The new lines expand the district to include rural areas north of Georgetown.

Talarico said on Wednesday that he plans to move to Austin and run for the 50th house district. That district is represented by Representative Celia Israel, D-Austin, who is considering running for mayor of Austin and not seeking re-election.

“The Republicans in Texas are trying to eliminate me by using racist gerrymandering to divide our community. If they think they can keep me out of the house, they better think again, ”Talarico said. “I am grateful to everyone who urged me to return to North Austin – where I grew up – to run for the seat vacated by my friend Celia Israel.”

According to the new district map, House District 50 would cover parts of northern Austin

El Paso lawmakers twinned

In drawing the map, Hunter said his priority was to avoid dividing ridings between districts and to keep each district as compact as possible. He said he also made an effort to avoid “twinning” lawmakers or attracting more than one lawmaker to the same district.

At least one couple remained on the final card: Democratic Reps Lina Ortega and Claudia Ordaz Perez from El Paso were drawn to the same neighborhood covering parts of downtown El Paso.
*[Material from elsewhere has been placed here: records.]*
/-- R92, R93, R129, R200, R342, R345 to R348, R351, R353 to R355, Tables 20.5 and 20.9: packets complete, jobs bind and end, nodes run their
work. Which packets a node may run, and when, is read as log entry 42 says. -/
def Obligations.PacketsEnd : Prop :=
  ∀ (s : State),
    (∀ n o st, s.takenOf n = some o → o.status = some st → (∀ m ∈ s.miller.copies, m.n ≠ n) →
      let tells := pktNotify o.pkt || st.1 != 0
      let sig := pktSigAddr o.pkt
      (tells = true → s.miller.events.buffer.length < 4096) → Gives (.packetComplete n) s (fun t =>
        (∀ x ∈ t.miller.taken, x.n ≠ n) ∧ t.ctxs = s.ctxs ∧ (tells = false → t.miller.events = s.miller.events) ∧
        (sig = 0 ∨ (st.1 ≠ 0 ∧ pktSigerr o.pkt = false) → t.mem.dram = s.mem.dram) ∧
        (∀ w a f, sig ≠ 0 → (st.1 = 0 ∨ pktSigerr o.pkt = true) → s.millerHit o.job sig .atomic = .ok w a f → w ≠ .host →
          let u := (s.millerUse o.job sig f true 8).meetBad w a 8
          t.readN w a 8 = ((u.passLoose w a 8).readN w a 8 + pktSigVal o.pkt) % 2 ^ 64) ∧
        (∀ i, o.node = some i → t.node i = Node.free ∧ ∀ x ∈ t.miller.taken, x.n = (s.node i).taken → x.status.isSome = true))) ∧
    (∀ n, (∀ o, s.takenOf n = some o → o.status = none) → (∀ m ∈ s.miller.copies, m.n ≠ n) → exec (.packetComplete n) s = .next s) ∧
    (∀ n o m, s.takenOf n = some o → (∀ x ∈ s.miller.taken, x.n = n → x = o) → o.status = none → pktType o.pkt = 5 → o.node = none →
      s.miller.copies.find? (fun m => m.n == n) = some m →
      (m.next s = none → m.over = false → exec (.packetComplete n) s = .next s) ∧
      (m.fl = 0 → m.todo = [(0, m.len)] → m.got = [] → m.ended = true → m.ordered = false → m.was = [] → m.fault = none → 0 < m.len →
        m.src < 2 ^ 64 → m.dst < 2 ^ 64 → m.src % 65536 + m.len ≤ 65536 → m.dst % 65536 + m.len ≤ 65536 → s.paused (crossMask 0 3) = false →
        let gone := fun (t : State) => (∀ x ∈ t.miller.taken, x.n ≠ n) ∧ (∀ c ∈ t.miller.copies, c.n ≠ n) ∧ t.ctxs = s.ctxs
        (∀ c d, s.millerHit m.job m.src .load = .fault c d → c ≠ 0x59 → pktSigAddr o.pkt = 0 ∨ pktSigerr o.pkt = false →
          s.miller.events.room = false → s.miller.events.buffer.length < 4096 → s.miller.events.folded = [] →
          Gives (.packetComplete n) s (fun t => gone t ∧ t.mem = s.mem ∧
            t.miller.events.buffer = s.miller.events.buffer ++ [eventRec 1 4 o.q (pktTag o.pkt) o.ridx (c + 2 ^ 32 * d)])) ∧
        (∀ wa xa fa wb xb fb, let v := s.millerUse m.job m.src fa false m.len
          s.millerHit m.job m.src .load = .ok wa xa fa → v.millerHit m.job m.dst .store = .ok wb xb fb → Sound s wa xa m.len →
          pktSigAddr o.pkt = 0 → pktNotify o.pkt = false → wb ≠ .sp → Gives (.packetComplete n) s (fun t => gone t ∧
            t.readN wb xb m.len = v.readN wa xa m.len ∧ SameBytesBut (v.millerUse m.job m.dst fb true m.len) t wb xb m.len)))) ∧
    (∀ j b, s.job j = some b →
      let over' := (b.st = 1 ∨ b.st = 2) ∧ s.allEnded j = true ∧ s.engineWork j = false ∧ s.hasChild j = false
      (¬ over' → exec (.jobComplete j) s = .next s) ∧
      (over' → Gives (.jobComplete j) s (fun t => (t.job j).map (fun b => b.st) = some 3 ∧ (∀ d, (t.ctx d).ofJob j = false) ∧
        (∀ k w d, w < 16 → t.way k w ≠ .owned j d) ∧ (∀ d ∈ t.mem.loose, d.job ≠ j) ∧
        (∀ k, (∀ m ∈ (t.core k).maint, m.job ≠ j) ∧ ∀ f ∈ (t.core k).fresh, f.job ≠ j) ∧ (∀ o ∈ t.miller.taken, o.n = b.taken → o.status.isSome = true)))) ∧
    (∀ i o, let n := s.node i
      s.takenOf n.taken = some o →
      let ready := n.defined = true ∧ n.count = 0 ∧ n.running = false ∧ s.miller.snap = none ∧ (s.waitsHold n.job o.pkt).getD true = true ∧
        (pktFence o.pkt = false ∨ ∀ x ∈ s.miller.taken, x.q = o.q → o.n ≤ x.n)
      let ends := fun (st reason : Nat) => Gives (.nodeRun i) s (fun t => t.node i = Node.free ∧
        ∀ x ∈ s.miller.taken, x.n = n.taken → x.status = none → { x with status := some (st, reason) } ∈ t.miller.taken)
      (¬ ready → exec (.nodeRun i) s = .next s) ∧
      (ready → (s.addressStatus n.job o.pkt).isSome = true ∨ s.workOf n = none → ends 3 0) ∧
      (∀ w, ready → s.addressStatus n.job o.pkt = none → s.workOf n = some w →
        let allowed := pktType w = 1 ∨ pktType w = 3 ∨ pktType w = 5
        let bad := s.badReason w (fld (s.queue n.q).qcfg 8 3) (bitAt (s.queue n.q).qcfg 4) n.job false
        (¬ allowed → ends 9 3) ∧ (∀ e, allowed → bad = some e → ends 9 e) ∧
        (allowed → bad = none → s.workTurn i = false → exec (.nodeRun i) s = .next s) ∧
        (allowed → bad = none → s.workTurn i = true → Gives (.nodeRun i) s (fun t =>
          t.node i = { n with running := true } ∧
          (pktType w = 1 → ∃ b, t.job (s.miller.count + 1) = some b ∧ b.st = 0 ∧ b.node = some i ∧ b.pkt = w ∧ b.prio = pktPrio o.pkt) ∧
          (pktType w ≠ 1 → ∃ st, t.miller.taken = s.miller.taken ++ [⟨s.miller.count + 1, o.q, o.ridx, w, n.job, some i, st⟩] ∧
            (st = none → pktType w = 5 ∧ ∃ m, t.miller.copies = s.miller.copies ++ [m] ∧ m.n = s.miller.count + 1)))))) ∧
    (∀ j b, s.job j = some b →
      let may := b.st = 0 ∧ s.heldBack j b = false ∧ s.miller.snap = none ∧ s.miller.events.buffer.length < 4096
      (¬ may → exec (.jobBind j) s = .next s) ∧
      (∀ e, may → s.jobError b j = some e → Gives (.jobBind j) s (fun t =>
        (t.job j).map (fun b => b.st) = some 1 ∧ (t.loaded j).error = e ∧ t.miller.taken.length = s.miller.taken.length + 1)) ∧
      (∀ m, may → s.jobError b j = none → s.jobMap j = some m → s.shapeFits m.dies = false → exec (.jobBind j) s = .next s) ∧
      (∀ m ps l m', may → s.jobError b j = none → s.jobMap j = some m → s.shapeFits m.dies = true → (s.loaded j).places = [] →
        s.plan j [] [] m.places = some ps → loadJob (s.readList j b) j b ((s.loadList j b.loadlist).getD []) = .ok l → l.map = some m' →
        (ps.map (fun p => p.bound)).Nodup → Gives (.jobBind j) s (fun t => (t.job j).map (fun b => b.st) = some 1 ∧
          ∀ i p, ps[i]? = some p →
            let x := t.ctx p.bound
            x.seq.run = .resident ∧ x.seq.pc = p.entry ∧ x.sched.job = j ∧ x.sched.place = i ∧ x.sched.asid = b.asid ∧
              x.s 0 = b.param % 2 ^ 64 ∧ x.s 1 = i % 2 ^ 64 ∧ x.win.ways = p.ways ∧ x.traps.level = 0 ∧ x.ports.flights = [])))
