-- ==== Sys2Proof/Laws/Map.lean ====
section
/-! SUPPORT. Laws of sparse stores and of byte memory: read after write, and that every write keeps the canonical form. -/

namespace Sys2Proof.Machine

variable {α : Type}

/-! ## Read after write -/

@[simp] theorem look_nil (d : α) (k : Nat) : look d [] k = d := rfl

theorem look_cons (d : α) (p : Nat × α) (r : Sparse α) (k : Nat) :
    look d (p :: r) k = if p.1 = k then p.2 else look d r k := rfl

theorem look_put (d : α) (m : Sparse α) (k : Nat) (v : α) (i : Nat) :
    look d (put m k v) i = if k = i then v else look d m i := by
  induction m with
  | nil => rfl
  | cons p r ih =>
    obtain ⟨k', v'⟩ := p
    by_cases h1 : k' = k
    · subst h1; simp only [put, if_true, look]; split <;> rfl
    · by_cases h2 : k < k'
      · simp only [put, if_neg h1, if_pos h2, look]
      · simp only [put, if_neg h1, if_neg h2, look, ih]
        by_cases h3 : k' = i
        · subst h3; simp [Ne.symm h1]
        · simp [h3]

@[simp] theorem look_put_self (d : α) (m : Sparse α) (k : Nat) (v : α) : look d (put m k v) k = v := by
  simp [look_put]

theorem look_put_ne (d : α) (m : Sparse α) {k i : Nat} (v : α) (h : k ≠ i) : look d (put m k v) i = look d m i := by
  simp [look_put, h]

@[simp] theorem put_put (m : Sparse α) (k : Nat) (v w : α) : put (put m k v) k w = put m k w := by
  induction m with
  | nil => simp [put]
  | cons p r ih =>
    obtain ⟨k', v'⟩ := p
    by_cases h1 : k' = k
    · subst h1; simp [put]
    · by_cases h2 : k < k'
      · simp [put, h1, h2]
      · simp [put, h1, h2, ih]

theorem look_del (d : α) (m : Sparse α) (k i : Nat) : look d (del m k) i = if k = i then d else look d m i := by
  induction m with
  | nil => simp [del]
  | cons p r ih =>
    obtain ⟨k', v'⟩ := p
    simp only [del, List.filter_cons] at ih ⊢
    by_cases h1 : k' = k
    · subst h1
      simp only [bne_self_eq_false, Bool.false_eq_true, if_false, ih, look]
      split <;> rfl
    · simp only [bne_iff_ne, ne_eq, h1, not_false_eq_true, if_true, look, ih]
      by_cases h2 : k' = i
      · subst h2; simp [Ne.symm h1]
      · simp [h2]

theorem look_setv [DecidableEq α] (d : α) (m : Sparse α) (k : Nat) (v : α) (i : Nat) :
    look d (setv d m k v) i = if k = i then v else look d m i := by
  unfold setv
  split
  · next h => subst h; exact look_del v m k i
  · exact look_put d m k v i

@[simp] theorem look_setv_self [DecidableEq α] (d : α) (m : Sparse α) (k : Nat) (v : α) : look d (setv d m k v) k = v := by
  simp [look_setv]

theorem look_map (d : α) (m : Sparse α) (f : Nat → α → α) (k : Nat) (h : f k d = d) :
    look d (m.map (fun p => (p.1, f p.1 p.2))) k = f k (look d m k) := by
  induction m with
  | nil => simp [h]
  | cons p r ih =>
    simp only [List.map_cons, look_cons, ih]
    split
    · next e => subst e; rfl
    · rfl

/-! ## Canonical form -/

theorem mem_put {m : Sparse α} {k : Nat} {v : α} {p : Nat × α} (h : p ∈ put m k v) : p = (k, v) ∨ p ∈ m := by
  induction m with
  | nil => simpa [put] using h
  | cons q r ih =>
    obtain ⟨k', v'⟩ := q
    simp only [put] at h
    split at h
    · rcases List.mem_cons.mp h with h | h
      · exact .inl h
      · exact .inr (List.mem_cons_of_mem _ h)
    · split at h
      · rcases List.mem_cons.mp h with h | h
        · exact .inl h
        · exact .inr h
      · rcases List.mem_cons.mp h with h | h
        · exact .inr (h ▸ List.mem_cons_self)
        · rcases ih h with h | h
          · exact .inl h
          · exact .inr (List.mem_cons_of_mem _ h)

theorem canon_iff [DecidableEq α] (d : α) (m : Sparse α) :
    canon d m = true ↔ m.Pairwise (fun p q => p.1 < q.1) ∧ ∀ p ∈ m, p.2 ≠ d := by
  simp [canon]

@[simp] theorem canon_nil [DecidableEq α] (d : α) : canon d ([] : Sparse α) = true := by simp [canon]

theorem canon_filter [DecidableEq α] (d : α) (m : Sparse α) (p : Nat × α → Bool) (h : canon d m = true) :
    canon d (m.filter p) = true := by
  rw [canon_iff] at *
  exact ⟨h.1.filter _, fun q hq => h.2 q ((List.mem_filter.mp hq).1)⟩

theorem canon_put [DecidableEq α] (d : α) (m : Sparse α) (k : Nat) (v : α) (h : canon d m = true) (hv : v ≠ d) :
    canon d (put m k v) = true := by
  rw [canon_iff] at *
  refine ⟨?_, fun p hp => ?_⟩
  · obtain ⟨hp, -⟩ := h
    induction m with
    | nil => simp [put]
    | cons q r ih =>
      obtain ⟨k', v'⟩ := q
      rw [List.pairwise_cons] at hp
      simp only [put]
      split
      · next e => subst e; exact List.pairwise_cons.mpr ⟨fun a ha => hp.1 a ha, hp.2⟩
      · split
        · next e1 e2 =>
          refine List.pairwise_cons.mpr ⟨fun a ha => ?_, List.pairwise_cons.mpr hp⟩
          rcases List.mem_cons.mp ha with ha | ha
          · subst ha; exact e2
          · exact Nat.lt_trans e2 (hp.1 a ha)
        · next e1 e2 =>
          refine List.pairwise_cons.mpr ⟨fun a ha => ?_, ih hp.2⟩
          rcases mem_put ha with ha | ha
          · subst ha; exact Nat.lt_of_le_of_ne (Nat.le_of_not_lt e2) e1
          · exact hp.1 a ha
  · rcases mem_put hp with hp | hp
    · subst hp; exact hv
    · exact h.2 p hp

theorem canon_setv [DecidableEq α] (d : α) (m : Sparse α) (k : Nat) (v : α) (h : canon d m = true) :
    canon d (setv d m k v) = true := by
  unfold setv
  split
  · exact canon_filter d m _ h
  · next hv => exact canon_put d m k v h hv

/-! ## Bytes -/

theorem memByte_memPut (m : Memory) (a : Nat) (b : BitVec 8) (i : Nat) :
    memByte (memPut m a b) i = if a = i then b else memByte m i := look_setv 0#8 m a b i

theorem wf_memPut (m : Memory) (a : Nat) (b : BitVec 8) (h : Memory.wf m = true) : Memory.wf (memPut m a b) = true :=
  canon_setv 0#8 m a b h

theorem wf_memPutNat (m : Memory) (a n v : Nat) (h : Memory.wf m = true) : Memory.wf (memPutNat m a n v) = true := by
  induction n generalizing m a v with
  | zero => exact h
  | succ n ih => exact ih _ _ _ (wf_memPut m a _ h)

/-- A store changes the bytes it names and no other. -/
theorem memByte_memPutNat (m : Memory) (a n v i : Nat) :
    memByte (memPutNat m a n v) i = if a ≤ i ∧ i < a + n then BitVec.ofNat 8 (v / 256 ^ (i - a)) else memByte m i := by
  induction n generalizing m a v with
  | zero => rw [if_neg (by omega)]; rfl
  | succ n ih =>
    simp only [memPutNat, ih, memByte_memPut]
    by_cases h1 : a = i
    · subst h1; rw [if_neg (by omega), if_pos rfl, if_pos (by omega)]; simp
    · by_cases h2 : a + 1 ≤ i ∧ i < a + 1 + n
      · rw [if_pos h2, if_pos (by omega), Nat.div_div_eq_div_mul, show i - a = (i - (a + 1)) + 1 by omega, Nat.pow_succ,
          Nat.mul_comm]
      · rw [if_neg h2, if_neg h1, if_neg (by omega)]

/-- A read after a write of the same bytes gives the value written. -/
theorem memNat_memPutNat (m : Memory) (a n v : Nat) : memNat (memPutNat m a n v) a n = v % 256 ^ n := by
  suffices h : ∀ (k b : Nat) (w : Nat) (m' : Memory),
      (∀ i, b ≤ i → i < b + k → memByte m' i = BitVec.ofNat 8 (w / 256 ^ (i - b))) → memNat m' b k = w % 256 ^ k by
    apply h
    intro i h1 h2
    rw [memByte_memPutNat, if_pos ⟨h1, h2⟩]
  intro k
  induction k with
  | zero => intro b w m' _; simp [memNat, Nat.mod_one]
  | succ k ih =>
    intro b w m' hb
    simp only [memNat]
    rw [ih (b + 1) (w / 256) m', hb b (Nat.le_refl b) (by omega)]
    · rw [Nat.sub_self, Nat.pow_zero, Nat.div_one, BitVec.toNat_ofNat, Nat.pow_succ 256, Nat.mul_comm (256 ^ k), Nat.mod_mul]
    · intro i h1 h2
      rw [hb i (by omega) (by omega), Nat.div_div_eq_div_mul, show i - b = (i - (b + 1)) + 1 by omega, Nat.pow_succ, Nat.mul_comm]

/-- A read of bytes that a store does not touch. -/
theorem memNat_memPutNat_ne (m : Memory) (a n v b k : Nat) (h : b + k ≤ a ∨ a + n ≤ b) :
    memNat (memPutNat m a n v) b k = memNat m b k := by
  induction k generalizing b with
  | zero => rfl
  | succ k ih => simp only [memNat, memByte_memPutNat]; rw [if_neg (by omega), ih (b + 1) (by omega)]

end Sys2Proof.Machine
end

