@[simp] theorem holdUnits_one_mem (s : State) (c k : Nat) (m : Sem) : (holdUnits s c [(k, m)]).mem = s.mem := by
  simp only [holdUnits, List.foldl_cons, List.foldl_nil]; split <;> rfl
@[simp] theorem holdUnits_one_engines (s : State) (c k : Nat) (m : Sem) : (holdUnits s c [(k, m)]).engines = s.engines := by
  simp only [holdUnits, List.foldl_cons, List.foldl_nil]; split <;> rfl
@[simp] theorem holdUnits_one_miller (s : State) (c k : Nat) (m : Sem) : (holdUnits s c [(k, m)]).miller = s.miller := by
  simp only [holdUnits, List.foldl_cons, List.foldl_nil]; split <;> rfl
@[simp] theorem holdUnits_one_links (s : State) (c k : Nat) (m : Sem) : (holdUnits s c [(k, m)]).links = s.links := by
  simp only [holdUnits, List.foldl_cons, List.foldl_nil]; split <;> rfl
@[simp] theorem holdUnits_one_boot (s : State) (c k : Nat) (m : Sem) : (holdUnits s c [(k, m)]).boot = s.boot := by
  simp only [holdUnits, List.foldl_cons, List.foldl_nil]; split <;> rfl
@[simp] theorem holdUnits_one_tele (s : State) (c k : Nat) (m : Sem) : (holdUnits s c [(k, m)]).tele = s.tele := by
  simp only [holdUnits, List.foldl_cons, List.foldl_nil]; split <;> rfl
@[simp] theorem holdUnits_one_dies (s : State) (c k : Nat) (m : Sem) : (holdUnits s c [(k, m)]).dies = s.dies := by
  simp only [holdUnits, List.foldl_cons, List.foldl_nil]; split <;> rfl
@[simp] theorem holdUnits_one_fetches (s : State) (c k : Nat) (m : Sem) : (holdUnits s c [(k, m)]).fetches = s.fetches := by
  simp only [holdUnits, List.foldl_cons, List.foldl_nil]; split <;> rfl
@[simp] theorem holdUnits_one_clock (s : State) (c k : Nat) (m : Sem) : (holdUnits s c [(k, m)]).clock = s.clock := by
  simp only [holdUnits, List.foldl_cons, List.foldl_nil]; split <;> rfl
@[simp] theorem holdUnits_one_seqno (s : State) (c k : Nat) (m : Sem) : (holdUnits s c [(k, m)]).seqno = s.seqno := by
  simp only [holdUnits, List.foldl_cons, List.foldl_nil]; split <;> rfl
@[simp] theorem holdUnits_one_inputs (s : State) (c k : Nat) (m : Sem) : (holdUnits s c [(k, m)]).inputs = s.inputs := by
  simp only [holdUnits, List.foldl_cons, List.foldl_nil]; split <;> rfl
@[simp] theorem holdUnits_one_cur (s : State) (c k : Nat) (m : Sem) : (holdUnits s c [(k, m)]).cur = s.cur := by
  simp only [holdUnits, List.foldl_cons, List.foldl_nil]; split <;> rfl
@[simp] theorem holdUnits_one_reply (s : State) (c k : Nat) (m : Sem) : (holdUnits s c [(k, m)]).reply = s.reply := by
  simp only [holdUnits, List.foldl_cons, List.foldl_nil]; split <;> rfl
@[simp] theorem holdUnits_one_tick (s : State) (c k : Nat) (m : Sem) : (holdUnits s c [(k, m)]).tick = s.tick := by
  simp only [holdUnits, List.foldl_cons, List.foldl_nil]; split <;> rfl

theorem holdUnits_one_cores (s : State) (c k : Nat) (m : Sem) : SameCores s (holdUnits s c [(k, m)]) := by
  simp only [holdUnits, List.foldl_cons, List.foldl_nil]
  split
  · next u _ =>
    exact sameCores_trans (sameCores_of_cores rfl) (sameCores_modCore _ (coreOf c)
      (fun q => { q with units := put q.units u.1 (s.clock + u.2, c) }) (fun _ => ⟨rfl, rfl, rfl, rfl, rfl, rfl, rfl⟩) (fun _ => rfl))
  · exact sameCores_refl s

/-- A context with a unit held. -/
def Ctx.held (x : Ctx) (m : Sem) : Ctx :=
  match m.unit with
  | some u => { x with ports := { x.ports with busy := put x.ports.busy u.1 (x.seq.cyc + u.2) } }
  | none => x

theorem holdUnits_one_ctx (s : State) (c k : Nat) (m : Sem) (d : Nat) :
    (holdUnits s c [(k, m)]).ctx d = if c = d then (s.ctx c).held m else s.ctx d := by
  cases hu : m.unit with
  | none => simp only [holdUnits, List.foldl_cons, List.foldl_nil, Ctx.held, hu]; split <;> simp_all
  | some u => simp [holdUnits, Ctx.held, hu]

@[simp] theorem flowOf_one (k : Nat) (m : Sem) : flowOf [(k, m)] = m.flow := by
  unfold flowOf
  by_cases h : m.flow = .next
  · simp [h]
  · simp [h]

end Sys2Proof.Machine
end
Ordaz Perez spoke out against the bill and said it deprived citizens of the district she represents.

“The proposed card not only dilutes minority representation in Texas, it erodes the earnings of female representatives, who were elected in record numbers by voters in Texas in the last election cycle,” she said. “To all judges who would review these proceedings, I ask: How many more decades of minority population growth are needed before this body truly resembles the people it represents? How unbalanced must the minority population of this state be before people of color are properly represented? ”

Following:Texas Republicans and Democrats set to start redistribution battle on Monday

The final version of the legislative maps should be challenged in court. Unlike past redistribution efforts, Texas lawmakers this year can adopt new political boundaries without first obtaining federal approval through a preclearance process, a requirement adopted for states like Texas with a track record. discrimination against non-white voters.

Representative Toni Rose, D-Dallas, proposed an amendment that would have required a federal district court to first approve the state’s new political boundaries before they could be passed, but he did not been adopted.

The final version of the map must be approved by the Senate. The House still has three other redistribution tasks to complete: approving new maps for the Texas Senate, state districts in the United States, and districts for the State Board of Education. The Senate approved these cards earlier this month.

The 30-day special session is scheduled to end on Tuesday, but Gov. Greg Abbott could order another special session.